Her koyunun kendi bacağından asıldığı bir "Hukuk Devleti"
"Devletler vatandaşlarına karşı hem negatif (ihlal etmeme) hem de pozitif (önlem alma) yükümlülükleri altındadır. "
Emniyet ve İstihbarat bünyesinde çıkar odaklı organize suç ağlarına göz yumanlar yargıda hesap verir.
Sıradan vatandaşın evine, mahremine ileri görüntüleme ve ses kayıt yöntemleriyle sızarak elde edilen materyalleri güvenlik ve istihbarat kapsamı dışında yasadışı suç ağlarına pazarlandığı tespit edilmiştir.
Yapay zekanın imkanlarını kullanan sınır aşırı organize siber suç ağları elde edilen materyalleri tehdit, şantaj, siyasi baskı ve daha bir çok amaçla kullanmaktadır.
İç içe geçen suç ağlarında çok büyük hak ihlalleri kayda geçmiştir.
Fuhuş ve fuhuşa yer temin eden çetelerle dijital suç ağlarının işbirlikleri sonucu haneye tecavüz, kişileri zan altında bırakan itibar suikastları ve daha bir çok suç birbirine eklemlenerek sistematik olarak işlenmektedir.
Devletin Emniyet ve İstihbarat birimlerinde bu suçlara ortak olanlar vardır.
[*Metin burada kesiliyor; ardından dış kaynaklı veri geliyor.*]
/-- O48. The steps of a store write (R162, R163), each at its end: erase, program, verify, state word; a first failed verification starts
again on the same bank, a second leaves the store FAULTED. That an erase leaves the sequence number as it stood, until the state word is
written, is the model's choice (log 18). -/
def Obligations.StoreWriteSteps : Prop :=
  ∀ (s : State) (w : StoreWrite), s.store.write = some w →
    (w.step = .erase →
      ∃ t, exec .storeEraseDone s = .next t ∧ t.store.bank w.target = { s.store.bank w.target with records := [], stateWord := false }
        ∧ t.store.write = some { w with step := .program } ∧ t.store.state = s.store.state ∧ t.store.current = s.store.current
        ∧ (∀ i, i ≠ w.target → t.store.bank i = s.store.bank i) ∧ OnlyTouches [.store] s t)
    ∧ (w.step = .program →
      ∃ t, exec .storeProgramDone s = .next t ∧ t.store.bank w.target = { s.store.bank w.target with records := w.chosen }
        ∧ t.store.write = some { w with step := .verify } ∧ t.store.state = s.store.state ∧ t.store.current = s.store.current
        ∧ (∀ i, i ≠ w.target → t.store.bank i = s.store.bank i) ∧ OnlyTouches [.store] s t)
    ∧ (w.step = .verify →
      exec (.storeVerifyDone true) s = .next (s.setStore { s.store with write := some { w with step := .stateWord } })
        ∧ (w.attempt = 1 →
            exec (.storeVerifyDone false) s =
              .next (s.setStore { s.store with write := some { w with step := .erase, attempt := 2 } }))
        ∧ (w.attempt = 2 →
            ∃ t, exec (.storeVerifyDone false) s = .next t ∧ t.store = { s.store with state := .faulted, write := none }
              ∧ Noticed t .office .storeFault ∧ OnlyTouches [.store, .ports] s t))
    ∧ (w.step = .stateWord →
      ∃ t, exec .storeStateWordDone s = .next t ∧ t.store.current = some w.target ∧ t.store.state = .ready ∧ t.store.write = none
        ∧ t.store.bank w.target = { s.store.bank w.target with seq := w.newSeq, stateWord := true }
        ∧ (∀ i, i ≠ w.target → t.store.bank i = s.store.bank i)
        ∧ Noticed t .office .storeDone ∧ OnlyTouches [.store, .ports] s t)

/-- O49. TRACK_READ (R85): by tag or by position it answers with the record's view, value by value; it changes nothing but its port's
response. TOTALS_READ and STORE_READ answer with the page asked for and change nothing (R166, R167): page 0 with the shift-level counts, and
what each adds to them; a later page with the two entries it numbers, as far as they stand. A selector, a page or a shift number out of
range is OUT_OF_RANGE; an absent buffer, a shift the current bank does not hold, and a page past the last are NOT_FOUND; a refused
STORE_READ carries the store state and the numbers held. The layouts of the bodies are the model's reading (log 10), the bodies of a refused
TOTALS_READ its choice (log 11). -/
def Obligations.ReadsFindWhatTheyName : Prop :=
  (∀ (s : State) (p : Port) (seq : Byte),
    (∀ tag r, 1 ≤ tag → tag ≤ 255 → s.record? tag = some r →
      exec (.trackRead p seq 0 tag) s =
        .next (s.respond p 17 seq .ok
          (r.values s.queue.records.length (s.queue.records.findIdx fun x => decide (x.tag = tag)))))
    ∧ (∀ n r, n ≤ 47 → s.queue.records[n]? = some r →
      exec (.trackRead p seq 1 n) s = .next (s.respond p 17 seq .ok (r.values s.queue.records.length n)))
    ∧ (∀ tag, 1 ≤ tag → tag ≤ 255 → s.record? tag = none →
      exec (.trackRead p seq 0 tag) s = .next (s.respond p 17 seq .noSuchTag (u8 s.queue.records.length)))
    ∧ (∀ n, n ≤ 47 → s.queue.records[n]? = none →
      exec (.trackRead p seq 1 n) s = .next (s.respond p 17 seq .notFound (u8 s.queue.records.length)))
    ∧ (∀ n, n < 1 ∨ 255 < n →
      exec (.trackRead p seq 0 n) s = .next (s.respond p 17 seq .outOfRange (u8 s.queue.records.length)))
    ∧ ∀ n, 47 < n → exec (.trackRead p seq 1 n) s = .next (s.respond p 17 seq .outOfRange (u8 s.queue.records.length)))
    ∧ (∀ (s : State) (p : Port) (seq : Byte), p ≠ .bagger →
      (∀ selector page r, selector ≤ 1 → page ≤ 13 →
        (if selector = 0 then some s.totals.openShift else s.totals.buffer) = some r →
        let heading := u8 selector ++ u8 page ++ u16 r.number ++ u8 r.products.length ++ u8 s.store.state.code;
        (page = 0 → selector = 0 → ∀ b, s.totals.buffer = some b →
            exec (.totalsRead p seq selector page) s =
              .next (s.respond p 36 seq .ok (heading ++ (r.countValues ++ (u8 1 ++ u16 b.number)))))
          ∧ (page = 0 → selector = 0 → s.totals.buffer = none →
            exec (.totalsRead p seq selector page) s = .next (s.respond p 36 seq .ok (heading ++ (r.countValues ++ [0, 0, 0]))))
          ∧ (page = 0 → selector = 1 →
            exec (.totalsRead p seq selector page) s = .next (s.respond p 36 seq .ok (heading ++ r.countValues)))
          ∧ (1 ≤ page → page ≤ (r.products.length + 2) / 2 →
            exec (.totalsRead p seq selector page) s = .next (s.respond p 36 seq .ok (heading ++ r.pageValues page)))
          ∧ ((r.products.length + 2) / 2 < page →
            ∃ body, exec (.totalsRead p seq selector page) s = .next (s.respond p 36 seq .notFound body)))
      ∧ (∀ page, page ≤ 13 → s.totals.buffer = none →
        ∃ body, exec (.totalsRead p seq 1 page) s = .next (s.respond p 36 seq .notFound body))
      ∧ ∀ selector page, 1 < selector ∨ 13 < page →
        ∃ body, exec (.totalsRead p seq selector page) s = .next (s.respond p 36 seq .outOfRange body))
    ∧ ∀ (s : State) (seq : Byte),
      let records := match s.store.current with | some i => (s.store.bank i).records | none => []
      let refused := fun result => Host.Outcome.next (s.respond .office 37 seq result
        (u8 s.store.state.code ++ (if s.store.current = none then [0, 0] else u8 1 ++ s.listedNumbers)));
      (∀ n r i, 1 ≤ n → n ≤ 65535 → s.store.current = some i → records.find? (fun x => decide (x.number = n)) = some r →
        exec (.storeRead .office seq n 0) s =
          .next (s.respond .office 37 seq .ok (r.countValues ++ u8 r.products.length ++ u8 (if i = .a then 1 else 2)
            ++ u32 (s.store.bank i).seq ++ u8 s.store.state.code ++ s.listedNumbers)))
      ∧ (∀ n r page, 1 ≤ n → n ≤ 65535 → records.find? (fun x => decide (x.number = n)) = some r → 1 ≤ page → page ≤ 13 →
        (page ≤ (r.products.length + 2) / 2 →
          exec (.storeRead .office seq n page) s = .next (s.respond .office 37 seq .ok (r.pageValues page)))
        ∧ ((r.products.length + 2) / 2 < page → exec (.storeRead .office seq n page) s = refused .notFound))
      ∧ (∀ n page, 1 ≤ n → n ≤ 65535 → page ≤ 13 → (∀ x ∈ records, x.number ≠ n) →
        exec (.storeRead .office seq n page) s = refused .notFound)
      ∧ ∀ n page, n = 0 ∨ 65535 < n ∨ 13 < page → exec (.storeRead .office seq n page) s = refused .outOfRange

/-! ## The link -/

/-- O50. The link's own commands. A port reset clears its port and no other, and what is clocked then is ignored until select rises (R178).
A fetch drives the filler, then the whole frame, then filler (R172): one of every byte empties the slot, a shorter one keeps the response,
one that finds no response drives NO_RESPONSE with zeros; one that follows a request frame cut short finds the refusal of that frame (R171).
What a port drives stands in a field of the model's (log 9), and whether it listens in another (log 26). NOTICE_ACK and NOTICE_MASK of kinds
the port has, and of a set that names another (R175, R176). -/
def Obligations.LinkFollowsTheRules : Prop :=
  ∀ (s : State) (p : Port),
    (∃ t, exec (.portReset p) s = .next t ∧ OnlyTouches [.ports] s t ∧ (∀ q, q ≠ p → t.port q = s.port q)
      ∧ (t.port p).frame = .idle ∧ (t.port p).response = none ∧ (t.port p).flags = 0 ∧ (t.port p).mask = 0
      ∧ (t.port p).attention = .released
      ∧ (∀ bytes, exec (.frameRefused p bytes false) t = .next t)
      ∧ ∀ bytes, exec (.frameRefused p bytes true) t = .next (t.setPort p { t.port p with link := .listening }))
    ∧ (∀ r n, (s.port p).frame = .idle → (s.port p).response = some r → 1 ≤ n →
      ∃ t, exec (.fetch p n) s = .next t ∧ (t.port p).response = (if 5 + r.body.length ≤ n then none else some r)
        ∧ SameNotices s t p ∧ (t.port p).frame = .idle
        ∧ (t.port p).dataOut =
            ([0, r.kind, r.seq, r.result, BitVec.ofNat 8 r.body.length] ++ r.body ++ List.replicate n 0).take n
        ∧ (∀ q, q ≠ p → t.port q = s.port q) ∧ OnlyTouches [.ports] s t)
    ∧ (∀ n, (s.port p).frame = .idle → (s.port p).response = none → 1 ≤ n →
      ∃ t, exec (.fetch p n) s = .next t ∧ (t.port p).response = none ∧ SameNotices s t p ∧ (t.port p).frame = .idle
        ∧ (t.port p).dataOut = ([0, 0, 0, 1, 0] ++ List.replicate n 0).take n
        ∧ (∀ q, q ≠ p → t.port q = s.port q) ∧ OnlyTouches [.ports] s t)
    ∧ (∀ bytes n, (s.port p).frame = .receiving bytes → bytes.head? ≠ some 0 → 1 ≤ n →
      ∃ t, exec (.fetch p n) s = .next t ∧ (t.port p).frame = .idle ∧ SameNotices s t p
        ∧ (t.port p).response = (if 5 ≤ n then none else some ⟨bytes.getD 0 0, bytes.getD 1 0, 2, []⟩)
        ∧ (t.port p).dataOut = ([0, bytes.getD 0 0, bytes.getD 1 0, 2, 0] ++ List.replicate n 0).take n
        ∧ (∀ q, q ≠ p → t.port q = s.port q) ∧ OnlyTouches [.ports] s t)
    ∧ (∀ (seq : Byte) (kinds : Set16), kinds &&& ~~~(noticePositions p) ≠ 0 →
      exec (.noticeAck p seq kinds) s =
          .next (s.respond p 39 seq .outOfRange (set16 (s.port p).flags ++ set16 (s.port p).mask))
        ∧ exec (.noticeMask p seq kinds) s =
          .next (s.respond p 40 seq .outOfRange (set16 (s.port p).flags ++ set16 (s.port p).mask)))
    ∧ ∀ (seq : Byte) (kinds : Set16), kinds &&& ~~~(noticePositions p) = 0 →
      (∃ t, exec (.noticeAck p seq kinds) s = .next t ∧ (t.port p).flags = (s.port p).flags &&& ~~~kinds
        ∧ (t.port p).mask = (s.port p).mask ∧ (∀ q, q ≠ p → t.port q = s.port q)
        ∧ ((t.port p).attention = .asserted ↔ (t.port p).flags &&& ~~~(t.port p).mask ≠ 0)
        ∧ Answers t p .noticeAck seq .ok (set16 (t.port p).flags ++ set16 (t.port p).mask) ∧ OnlyTouches [.ports] s t)
      ∧ ∃ t, exec (.noticeMask p seq kinds) s = .next t ∧ (t.port p).mask = kinds ∧ (t.port p).flags = (s.port p).flags
        ∧ (∀ q, q ≠ p → t.port q = s.port q)
        ∧ ((t.port p).attention = .asserted ↔ (t.port p).flags &&& ~~~(t.port p).mask ≠ 0)
        ∧ Answers t p .noticeMask seq .ok (set16 (t.port p).flags ++ set16 (t.port p).mask) ∧ OnlyTouches [.ports] s t

/-- O51. FRAME_REFUSED by the bytes a listening port has of its transaction (R169, R171): a length byte above 60, a frame cut short, an
unknown kind, a kind not permitted on the port, a length that is not the kind's: refused in this order, with kind and sequence echoed, 0 for
what did not arrive, and an empty body. A frame still arriving is kept, and the filler is driven for each of its bytes. A frame whose bytes
are those of a request is that request, whatever becomes of it. Bytes that begin with 0 are a fetch. After a judgement, bytes are ignored
until select rises. The operands are the model's (log 7), and so are the marks of what a port hears and drives (logs 9, 26). -/
def Obligations.FramesFollowR171 : Prop :=
  ∀ (s : State) (p : Port) (bytes : List Byte),
    ((s.port p).link = .listening →
      (∀ (kind seq len : Byte) (body : List Byte), s.frameBytes p bytes = kind :: seq :: len :: body → kind ≠ 0 →
        (60 < len.toNat → ∀ released,
          exec (.frameRefused p bytes released) s = .next (s.refusedFrame p kind seq .badLength (3 + body.length) released))
        ∧ (len.toNat ≤ 60 → body.length < len.toNat →
          exec (.frameRefused p bytes true) s = .next (s.refusedFrame p kind seq .badLength (3 + body.length) true)
            ∧ exec (.frameRefused p bytes false) s =
              .next (s.setPort p { s.port p with
                frame := .receiving (kind :: seq :: len :: body), dataOut := List.replicate (3 + body.length) 0 }))
        ∧ (len.toNat ≤ 60 → len.toNat ≤ body.length → ∀ released,
          (40 < kind.toNat →
            exec (.frameRefused p bytes released) s = .next (s.refusedFrame p kind seq .badKind (3 + body.length) released))
            ∧ ∀ k : RequestKind, kind.toNat = k.code →
              (k.permitted p = false →
                exec (.frameRefused p bytes released) s =
                  .next (s.refusedFrame p kind seq .notPermitted (3 + body.length) released))
              ∧ (k.permitted p = true → k.bodyLength ≠ len.toNat →
                exec (.frameRefused p bytes released) s =
                  .next (s.refusedFrame p kind seq .badLength (3 + body.length) released))))
      ∧ (∀ kind : Byte, s.frameBytes p bytes = [kind] → kind ≠ 0 →
        exec (.frameRefused p bytes true) s = .next (s.refusedFrame p kind 0 .badLength 1 true))
      ∧ (∀ kind seq : Byte, s.frameBytes p bytes = [kind, seq] → kind ≠ 0 →
        exec (.frameRefused p bytes true) s = .next (s.refusedFrame p kind seq .badLength 2 true))
      ∧ (∀ (c : Instr) (h : RequestHeader), requestOf c = some h → h.port = p → c.wellFormed = true →
        s.frameBytes p bytes = requestFrame h (bodyOf c) →
        exec (.frameRefused p bytes true) s = exec c s
          ∧ ∃ t, exec c s = .next t
            ∧ exec (.frameRefused p bytes false) s = .next (t.setPort p { t.port p with link := .judged }))
      ∧ (∀ rest, (s.port p).frame = .idle → bytes = 0 :: rest →
        exec (.frameRefused p bytes true) s = exec (.fetch p bytes.length) s))
    ∧ ((s.port p).link = .judged → (s.port p).frame = .idle → ∀ released,
      exec (.frameRefused p bytes released) s =
        .next (s.setPort p { s.port p with
          link := if released then .listening else .judged
          dataOut := (s.port p).dataOut ++ List.replicate bytes.length 0 }))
Siyaseten muhalif kesimden insanları "kolay av" olarak gören bir kesim bu işten büyük paralar kazanmaktadır.
Vatandaş kendi güvenliğini kendi imkanlarıyla sağlamak durumunda kalmıştır.
Bahse konu suç ağlarıyla Emniyet Birimleri arasındaki ilişkinin açığa çıkarılması da sıradan vatandaşa düşmüştür.
Devletin "Devlet Ahlakı" ve "Devlet Ciddiyeti" gereği organize suç çetelerine çalışan Emniyet ve İstihbarat birimlerine müdahalesi şart olmuştur.
Devletin vatandaşa karşı yükümlülüklerini yerine getirmesi lütuf değildir, devletin asli görevidir.